Start of Record excerpts

-- ==== Sys2Proof/Machine/HostPort.lean ====
section
/-! DEFINITION. The meanings of the host-side operations (spec/40_host_access.md): HOST_READ (R401), HOST_WRITE (R402),
IRQ_ACK (R405) and SOFT_RESET (R406). Each ends with its bus response. -/

namespace Sys2Proof.Machine

open Sys2Proof

/-- The read data of an aligned read (R401): 0 for a gated register while busy. -/
def State.readData (s : State) (addr : Addr) : Word :=
  if s.busy && (target s.params addr).gated then 0 else s.regRead (target s.params addr)

/-- HOST_READ (R401). The only change is the response. -/
def execHostRead (addr : Addr) (s : State) : Host.Outcome State Fault Refusal :=
  if misaligned addr then .next (s.respond true 0) else .next (s.respond false (s.readData addr))

/-- HOST_WRITE (R402, R1107): a misaligned write is a bus error, a write while busy to anything but CTRL, IRQ_EN and
IRQ_PEND is dropped and flagged, and any other write takes effect. -/
def execHostWrite (addr : Addr) (wdata : Word) (s : State) : Host.Outcome State Fault Refusal :=
  if misaligned addr then .next (s.respond true 0)
  else if s.busy && !(target s.params addr).busyOk then .next ((s.setIrq irqBusyWr).respond false 0)
  else .next ((s.regWrite wdata (target s.params addr)).respond false 0)

/-- IRQ_ACK (R405): clear the pending flags the mask names; accepted while busy. -/
def execIrqAck (mask : Word) (s : State) : Host.Outcome State Fault Refusal :=
  .next ((s.clearIrq mask).respond false 0)

/-- SOFT_RESET (R406): accepted while busy. -/
def execSoftReset (s : State) : Host.Outcome State Fault Refusal := .next (s.softReset.respond false 0)

end Sys2Proof.Machine
end

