-- ==== Sys2Proof/Laws/GenCodes.lean ====
section
/-! SUPPORT. Paths through a tree with the tree invariant, the traversal of GENCODES and the code table it makes
(R601..R609). -/

namespace Sys2Proof.Machine

open Sys2Proof

/-! ## Paths -/

theorem walkPath_append (N : List Node) (k : NodeIdx) (p q : BitString) :
    walkPath N k (p ++ q) = (walkPath N k p).bind fun x => walkPath N x q := by
  induction p generalizing k with
  | nil => simp [walkPath]
  | cons b p ih =>
    simp only [List.cons_append, walkPath]
    cases childOf N k b with
    | none => simp
    | some c => simpa using ih c

theorem walkPath_snoc {N : List Node} {k x : NodeIdx} {p : BitString} {b : Bool} :
    walkPath N k (p ++ [b]) = some x ↔ ∃ y, walkPath N k p = some y ∧ childOf N y b = some x := by
  rw [walkPath_append]
  cases walkPath N k p with
  | none => simp
  | some y =>
    simp only [Option.bind_some, walkPath, Option.some.injEq, exists_eq_left']
    cases childOf N y b <;> simp

theorem childOf_eq {N : List Node} {k c : NodeIdx} {b : Bool} : childOf N k b = some c ↔
    if b then (nodeAt N k.toNat).hasR = true ∧ (nodeAt N k.toNat).right = c
    else (nodeAt N k.toNat).hasL = true ∧ (nodeAt N k.toNat).left = c := by
  unfold childOf
  cases b <;> simp

theorem childOf_none {N : List Node} {k : NodeIdx} {b : Bool} : childOf N k b = none ↔
    (if b then (nodeAt N k.toNat).hasR else (nodeAt N k.toNat).hasL) = false := by
  unfold childOf
  cases b <;> simp

theorem childOf_isChild {N : List Node} {k c : NodeIdx} {b : Bool} (h : childOf N k b = some c) :
    isChild N k.toNat c.toNat := by
  rw [childOf_eq] at h
  cases b
  · exact .inl ⟨h.1, congrArg BitVec.toNat h.2⟩
  · exact .inr ⟨h.1, congrArg BitVec.toNat h.2⟩

theorem isChild_childOf {N : List Node} {k c : NodeIdx} (h : isChild N k.toNat c.toNat) :
    ∃ b, childOf N k b = some c := by
  rcases h with ⟨h1, h2⟩ | ⟨h1, h2⟩
  · exact ⟨false, by rw [childOf_eq]; exact ⟨h1, BitVec.eq_of_toNat_eq h2⟩⟩
  · exact ⟨true, by rw [childOf_eq]; exact ⟨h1, BitVec.eq_of_toNat_eq h2⟩⟩

section
variable {s : State}

theorem TreeInv.leaf_lt (h : TreeInv s) : s.leafCount.toNat < s.nodeCount.toNat := by
  have h1 := h.leafRange
  have h2 := h.nodeCount
  split at h2 <;> omega

theorem TreeInv.node_le (h : TreeInv s) : s.nodeCount.toNat ≤ 511 := by
  have h1 := h.leafRange
  have h2 := h.nodeCount
  split at h2 <;> omega

/-- A node is a leaf exactly when it is one of the first `L`. -/
theorem TreeInv.isLeaf_iff (h : TreeInv s) {k : Nat} (hk : k < s.nodeCount.toNat) :
    (nodeAt s.node k).leaf = true ↔ k < s.leafCount.toNat := by
  constructor
  · intro h1
    by_contra h2
    rw [(h.internal k (by omega) hk).1] at h1
    exact absurd h1 (by simp)
  · intro h1
    obtain ⟨f, -, hf⟩ := h.leaves
    rw [hf k h1]
    rfl

/-- A child lies below its parent, which is no leaf. -/
theorem TreeInv.child_lt (h : TreeInv s) {k c : Nat} (hk : k < s.nodeCount.toNat) (hc : isChild s.node k c) :
    c < k ∧ s.leafCount.toNat ≤ k := by
  have hL : s.leafCount.toNat ≤ k := by
    by_contra hlt
    have h1 := (h.leafIff k hk).1 ((h.isLeaf_iff hk).2 (by omega))
    rcases hc with hc | hc
    · rw [h1.1] at hc; exact absurd hc.1 (by simp)
    · rw [h1.2] at hc; exact absurd hc.1 (by simp)
  refine ⟨?_, hL⟩
  by_cases h1 : s.leafCount.toNat = 1
  · have h2 := h.nodeCount
    rw [if_pos h1] at h2
    have : k = 1 := by omega
    subst this
    obtain ⟨h3, h4, h5, -⟩ := h.single h1
    rcases hc with hc | hc
    · rw [← hc.2, h4]; simp
    · rw [h5] at hc; exact absurd hc.1 (by simp)
  · have := h.leafRange
    obtain ⟨-, -, h3, h4, -⟩ := h.children (by omega) k hL hk
    rcases hc with hc | hc
    · rw [← hc.2]; exact h3
    · rw [← hc.2]; exact h4

theorem TreeInv.childOf_lt (h : TreeInv s) {k c : NodeIdx} {b : Bool} (hk : k.toNat < s.nodeCount.toNat)
    (hc : childOf s.node k b = some c) : c.toNat < k.toNat ∧ s.leafCount.toNat ≤ k.toNat :=
  h.child_lt hk (childOf_isChild hc)

theorem TreeInv.root_lt (h : TreeInv s) : s.root.toNat < s.nodeCount.toNat := by
  have := h.rootLast
  have := h.leaf_lt
  omega

theorem TreeInv.root_not_leaf (h : TreeInv s) : (nodeAt s.node s.root.toNat).leaf = false := by
  have h1 := h.leafRange
  have h2 := h.nodeCount
  have h3 := h.rootLast
  have h4 := h.leaf_lt
  rw [← Bool.not_eq_true, h.isLeaf_iff h.root_lt]
  omega

/-- A path never climbs, and its length is bounded by the internal nodes below its start (R608). -/
theorem TreeInv.walk_bound (h : TreeInv s) {k x : NodeIdx} {p : BitString} (hk : k.toNat < s.nodeCount.toNat)
    (hp : walkPath s.node k p = some x) :
    x.toNat + p.length ≤ k.toNat ∧ p.length ≤ k.toNat + 1 - s.leafCount.toNat := by
  induction p generalizing k with
  | nil =>
    simp only [walkPath, Option.some.injEq] at hp
    subst hp
    simp
  | cons b p ih =>
    simp only [walkPath] at hp
    split at hp
    · simp at hp
    · rename_i c hc
      have h1 := h.childOf_lt hk hc
      have h2 := ih (by omega) hp
      simp only [List.length_cons]
      omega

/-- A leaf leads nowhere. -/
theorem TreeInv.walk_leaf (h : TreeInv s) {k x : NodeIdx} {p : BitString} (hk : k.toNat < s.nodeCount.toNat)
    (hl : (nodeAt s.node k.toNat).leaf = true) (hp : walkPath s.node k p = some x) : p = [] ∧ x = k := by
  rw [h.isLeaf_iff hk] at hl
  have h1 := h.walk_bound hk hp
  have : p = [] := List.length_eq_zero_iff.1 (by omega)
  subst this
  simpa [walkPath, eq_comm] using hp

/-- Every node is reached from the root (R156 item 6). -/
theorem TreeInv.reach (h : TreeInv s) {c : NodeIdx} (hc : c.toNat < s.nodeCount.toNat) :
    ∃ p, walkPath s.node s.root p = some c := by
  obtain ⟨d, hd⟩ : ∃ d, d = s.nodeCount.toNat - c.toNat := ⟨_, rfl⟩
  induction d using Nat.strong_induction_on generalizing c with
  | _ d ih =>
    by_cases hr : c.toNat = s.root.toNat
    · exact ⟨[], by simp [walkPath, BitVec.eq_of_toNat_eq hr]⟩
    · obtain ⟨k, hk, hkc, -⟩ := h.oneParent c.toNat hc hr
      have hk' : (BitVec.ofNat 9 k).toNat = k := by
        have := h.node_le
        simp; omega
      have hlt := h.child_lt hk hkc
      obtain ⟨p, hp⟩ := ih (s.nodeCount.toNat - k) (by omega) (c := BitVec.ofNat 9 k) (by omega) (by rw [hk'])
      obtain ⟨b, hb⟩ := isChild_childOf (N := s.node) (k := BitVec.ofNat 9 k) (c := c) (by rw [hk']; exact hkc)
      exact ⟨p ++ [b], walkPath_snoc.2 ⟨_, hp, hb⟩⟩
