-- ==== Sys2Proof/Machine/HostScript.lean ====
section
/-! DEFINITION. The host-script syntax of spec/30_encoding.md R312 and its pseudo-instructions (R313), as data, with the
bus requests they stand for. The block itself does not use this file: it says what a host program is. -/

namespace Sys2Proof.Machine

open Sys2Proof

/-- One line of a host script (R312). -/
inductive HostLine where
  /-- `write OFF, VAL`. -/
  | write (off : Addr) (val : Word)
  /-- `read OFF`. -/
  | read (off : Addr)
  /-- `read OFF -> VAL`. -/
  | readExpect (off : Addr) (val : Word)
  /-- `poll OFF, MASK, VAL`. -/
  | poll (off : Addr) (mask val : Word)
  /-- `# text`. -/
  | comment (text : String)
  deriving DecidableEq, Repr

/-- The requests of a line (R312, R305). A poll is one or more identical reads; `reads` says how many this run took
(no bound is given, R1105). -/
def HostLine.requests (reads : Nat) : HostLine → List Txn
  | .write off val => [encodeTxn true off val]
  | .read off => [encodeTxn false off 0]
  | .readExpect off _ => [encodeTxn false off 0]
  | .poll off _ _ => List.replicate reads (encodeTxn false off 0)
  | .comment _ => []

/-- Whether a response is one the line goes on after (R312): the script's `-> VAL` checks `rdata`, a poll ends on a
match. -/
def HostLine.accepts (r : BusResponse) : HostLine → Bool
  | .write _ _ => true
  | .read _ => true
  | .readExpect _ val => r.rdata == val
  | .poll _ mask val => r.rdata &&& mask == val
  | .comment _ => true

/-- Offset of `FREQ[c]` (R312). -/
def freqAddr (c : Symbol) : Addr := BitVec.ofNat 18 (0x400 + 4 * c.toNat)

/-- Offset of word `n` of the `SYM_BUF` window (R312). Past the window the rule gives no offset: there the 18-bit
reduction is the model's choice (DESIGN CHOICE, assumption 22). -/
def symWordAddr (n : Nat) : Addr := BitVec.ofNat 18 (0x10000 + 4 * n)

/-- Offset of word `n` of the `BYTE_BUF` window (R312). Past the window the rule gives no offset: there the 18-bit
reduction is the model's choice (DESIGN CHOICE, assumption 22). -/
def byteWordAddr (n : Nat) : Addr := BitVec.ofNat 18 (0x20000 + 4 * n)

/-- The words of a byte list, four bytes each, "with bytes past the end of t taken as 0" (R313). -/
def packWords : List Byte → List Word
  | [] => []
  | [a] => [joinBytes a 0 0 0]
  | [a, b] => [joinBytes a b 0 0]
  | [a, b, c] => [joinBytes a b c 0]
  | a :: b :: c :: d :: bs => joinBytes a b c d :: packWords bs

/-- Writes of words to consecutive word offsets given by `addr`, from word `n` on. -/
def writeWords (addr : Nat → Addr) : Nat → List Word → List HostLine
  | _, [] => []
  | n, w :: ws => .write (addr n) w :: writeWords addr (n + 1) ws

/-- The pseudo-instructions of R313. -/
inductive HostPseudo where
  | build
  | gencodes
  | pack
  | unpack
  | wait
  | setfreq (c : Symbol) (v : Word)
  | softreset
  | ackirq (m : Word)
  | loadsyms (t : List Byte)
  | loadbytes (bs : List Byte)
  deriving DecidableEq, Repr

/-- The expansions of R313. What a host does with data longer than the buffer is left open: every word is written, and a
length is reduced to 32 bits (DESIGN CHOICE, assumption 22). -/
def HostPseudo.expand : HostPseudo → List HostLine
  | .build => [.write cmdAddr 0x1]
  | .gencodes => [.write cmdAddr 0x2]
  | .pack => [.write cmdAddr 0x3]
  | .unpack => [.write cmdAddr 0x4]
  | .wait => [.poll 0x014 0x1 0x0]
  | .setfreq c v => [.write (freqAddr c) v]
  | .softreset => [.write ctrlAddr 0x1]
  | .ackirq m => [.write irqPendAddr m]
  | .loadsyms t => writeWords symWordAddr 0 (packWords t) ++ [.write 0x028 (BitVec.ofNat 32 t.length)]
  | .loadbytes bs => writeWords byteWordAddr 0 (packWords bs)

end Sys2Proof.Machine
end

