/-! ## Single registers -/

/-- The registers of `ungatedReads`, by name. -/
def ungatedRegs : List (Addr × Target) :=
  [(0x000, .id), (0x004, .symDepth), (0x008, .byteDepth), (0x00C, .ctrl), (0x010, .cmd), (0x018, .irqEn),
    (0x01C, .irqPend), (0x040, .nodeSel), (0x060, .codeSel)]

/-- The registers of `gatedReads`, by name. -/
def gatedRegs : List (Addr × Target) :=
  [(0x020, .errInfo), (0x024, .errAux), (0x028, .symCount), (0x02C, .bitCount), (0x030, .byteCount),
    (0x034, .leafCount), (0x038, .nodeCount), (0x03C, .root)]

theorem ungatedReads_eq (s : State) : ungatedReads s = ungatedRegs.map fun r => (r.1, s.regRead r.2) := rfl

theorem gatedReads_eq (s : State) : gatedReads s = gatedRegs.map fun r => (r.1, s.regRead r.2) := rfl

theorem ungatedRegs_listed : ∀ r ∈ ungatedRegs, (r.1.toNat, r.2) ∈ regMap ∧ r.2.gated = false := by decide

theorem gatedRegs_listed : ∀ r ∈ gatedRegs, (r.1.toNat, r.2) ∈ regMap := by decide

/-- Settles O9: the listed values are what `regRead` gives for the registers at these offsets. -/
theorem registersReadTheirValue : Obligations.RegistersReadTheirValue := by
  unfold Obligations.RegistersReadTheirValue
  intro s
  rw [ungatedReads_eq, gatedReads_eq]
  simp only [List.forall_mem_map]
  refine ⟨fun r hr => ?_, fun he r hr => exec_hostRead_reg_idle (gatedRegs_listed r hr) he⟩
  obtain ⟨hm, hg⟩ := ungatedRegs_listed r hr
  exact exec_hostRead_reg hm (by rw [hg, Bool.and_false])

/-- Settles O10: the read data is `statusWord`, and its bit 0 is `busy`. -/
theorem statusReadsItsFields : Obligations.StatusReadsItsFields := by
  unfold Obligations.StatusReadsItsFields
  intro s
  obtain ⟨hbusy, hrest⟩ := s.statusWord_fields
  refine ⟨s.statusWord, exec_hostRead_reg (t := .status) (by decide) (by simp [Target.gated]), ?_, hrest⟩
  rw [hbusy, busy_iff]

/-- The CONST and RO registers (R103, R110). -/
def Target.readOnly : Target → Bool
  | .id | .symDepth | .byteDepth | .status | .errInfo | .errAux | .leafCount | .nodeCount | .root | .nodeInfo
  | .nodeLink | .nodeFreqLo | .nodeFreqHi | .codeLen | .codeBits _ => true
  | _ => false

theorem regWrite_readOnly {t : Target} (h : t.readOnly = true) (s : State) (v : Word) : s.regWrite v t = s := by
  cases t <;> cases h <;> rfl

theorem readOnlyAddrs_target (p : Params) :
    ∀ a ∈ readOnlyAddrs, a.toNat % 4 = 0 ∧ (target p a).readOnly = true := by
  intro a ha
  fin_cases ha <;> exact ⟨rfl, rfl⟩

/-- Settles O18: the listed offsets name registers that `regWrite` leaves the state with. -/
theorem readOnlyRegistersIgnoreWrites : Obligations.ReadOnlyRegistersIgnoreWrites := by
  unfold Obligations.ReadOnlyRegistersIgnoreWrites
  intro s v he a ha
  obtain ⟨h4, hro⟩ := readOnlyAddrs_target s.params a ha
  have := execHostWrite_effect (v := v) h4 rfl (by rw [busy_of_idle he]; rfl)
  rwa [regWrite_readOnly hro] at this

/-! ## The windows and `FREQ` -/

theorem State.nodeSelected_iff (s : State) :
    s.nodeSelected = true ↔ s.treeValid = true ∧ s.nodeSel.toNat < s.nodeCount.toNat := by
  simp [State.nodeSelected]

theorem State.codeSelected_iff (s : State) :
    s.codeSelected = true ↔ s.codesValid = true ∧ (s.codeAt s.codeSel).valid = true := by
  simp [State.codeSelected, State.selCode]

/-- `NODE_FREQ_LO` and `NODE_FREQ_HI` of a selected node (R136, R137). -/
theorem State.nodeFreqWords_toNat {s : State} (h : s.nodeSelected = true) :
    s.nodeFreqLoWord.toNat = s.selNode.freq.toNat % 2 ^ 32 ∧
    s.nodeFreqHiWord.toNat = s.selNode.freq.toNat / 2 ^ 32 := by
  have := s.selNode.freq.isLt
  simp only [State.nodeFreqLoWord, State.nodeFreqHiWord, h, if_true, BitVec.extractLsb'_toNat, BitVec.toNat_setWidth,
    Nat.shiftRight_eq_div_pow]
  omega

/-- Without a selected node the node window reads 0 (R134). -/
theorem State.nodeWords_unselected {s : State} (h : ¬ s.nodeSelected = true) :
    s.nodeInfoWord = 0 ∧ s.nodeLinkWord = 0 ∧ s.nodeFreqLoWord = 0 ∧ s.nodeFreqHiWord = 0 :=
  ⟨if_neg h, if_neg h, if_neg h, if_neg h⟩

/-- Settles O12: the four words of the window are read as they are, and `nodeSelected` chooses their form. -/
theorem nodeWindowShowsTheSelectedNode : Obligations.NodeWindowShowsTheSelectedNode := by
  unfold Obligations.NodeWindowShowsTheSelectedNode
  intro s he
  rw [← State.nodeSelected_iff]
  refine ⟨s.nodeInfoWord, s.nodeLinkWord, s.nodeFreqLoWord, s.nodeFreqHiWord,
    exec_hostRead_reg_idle (t := .nodeInfo) (by decide) he, exec_hostRead_reg_idle (t := .nodeLink) (by decide) he,
    exec_hostRead_reg_idle (t := .nodeFreqLo) (by decide) he, exec_hostRead_reg_idle (t := .nodeFreqHi) (by decide) he,
    State.nodeWords_unselected, fun h => ?_⟩
  obtain ⟨h1, h2, h3, h4, h5, h6, h7, h8, h9, h10⟩ := State.nodeWords_fields h
  exact ⟨h1, h2, h3, h4, h5, h6, h7, h8, h9, h10, State.nodeFreqWords_toNat h⟩

/-- Settles O13: `CODE_LEN` shows the length field, and `CODE_BITSk` the window of 32 code bits from bit 32k on. -/
theorem codeWindowShowsTheSelectedCode : Obligations.CodeWindowShowsTheSelectedCode := by
  unfold Obligations.CodeWindowShowsTheSelectedCode
  intro s k he hk
  rw [← State.codeSelected_iff]
  refine ⟨s.codeLenWord, s.codeBitsWord k, exec_hostRead_reg_idle (t := .codeLen) (by decide) he,
    exec_hostRead_codeBits he hk, fun h => ⟨if_neg h, if_neg h⟩, fun h => ?_⟩
  obtain ⟨hvalid, hrsv, hlen⟩ := State.codeLenWord_fields h
  refine ⟨hvalid, hrsv, hlen, fun j hj => ?_⟩
  rw [State.codeBitsWord, if_pos h]
  exact getLsbD_bitWindow _ (32 * k) 32 j hj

End of Record excerpts

What the exercise asks
Return only the lines between the one holding "these offsets. -/" and the one holding "obtain ⟨hbusy, hrest⟩", inclusive, exactly as they appear above.

Exercise output
/-- Settles O9: the listed values are what `regRead` gives for the registers at these offsets. -/
theorem registersReadTheirValue : Obligations.RegistersReadTheirValue := by
  unfold Obligations.RegistersReadTheirValue
  intro s
  rw [ungatedReads_eq, gatedReads_eq]
  simp only [List.forall_mem_map]
  refine ⟨fun r hr => ?_, fun he r hr => exec_hostRead_reg_idle (gatedRegs_listed r hr) he⟩
  obtain ⟨hm, hg⟩ := ungatedRegs_listed r hr
  exact exec_hostRead_reg hm (by rw [hg, Bool.and_false])

/-- Settles O10: the read data is `statusWord`, and its bit 0 is `busy`. -/
theorem statusReadsItsFields : Obligations.StatusReadsItsFields := by
  unfold Obligations.StatusReadsItsFields
  intro s
  obtain ⟨hbusy, hrest⟩ := s.statusWord_fields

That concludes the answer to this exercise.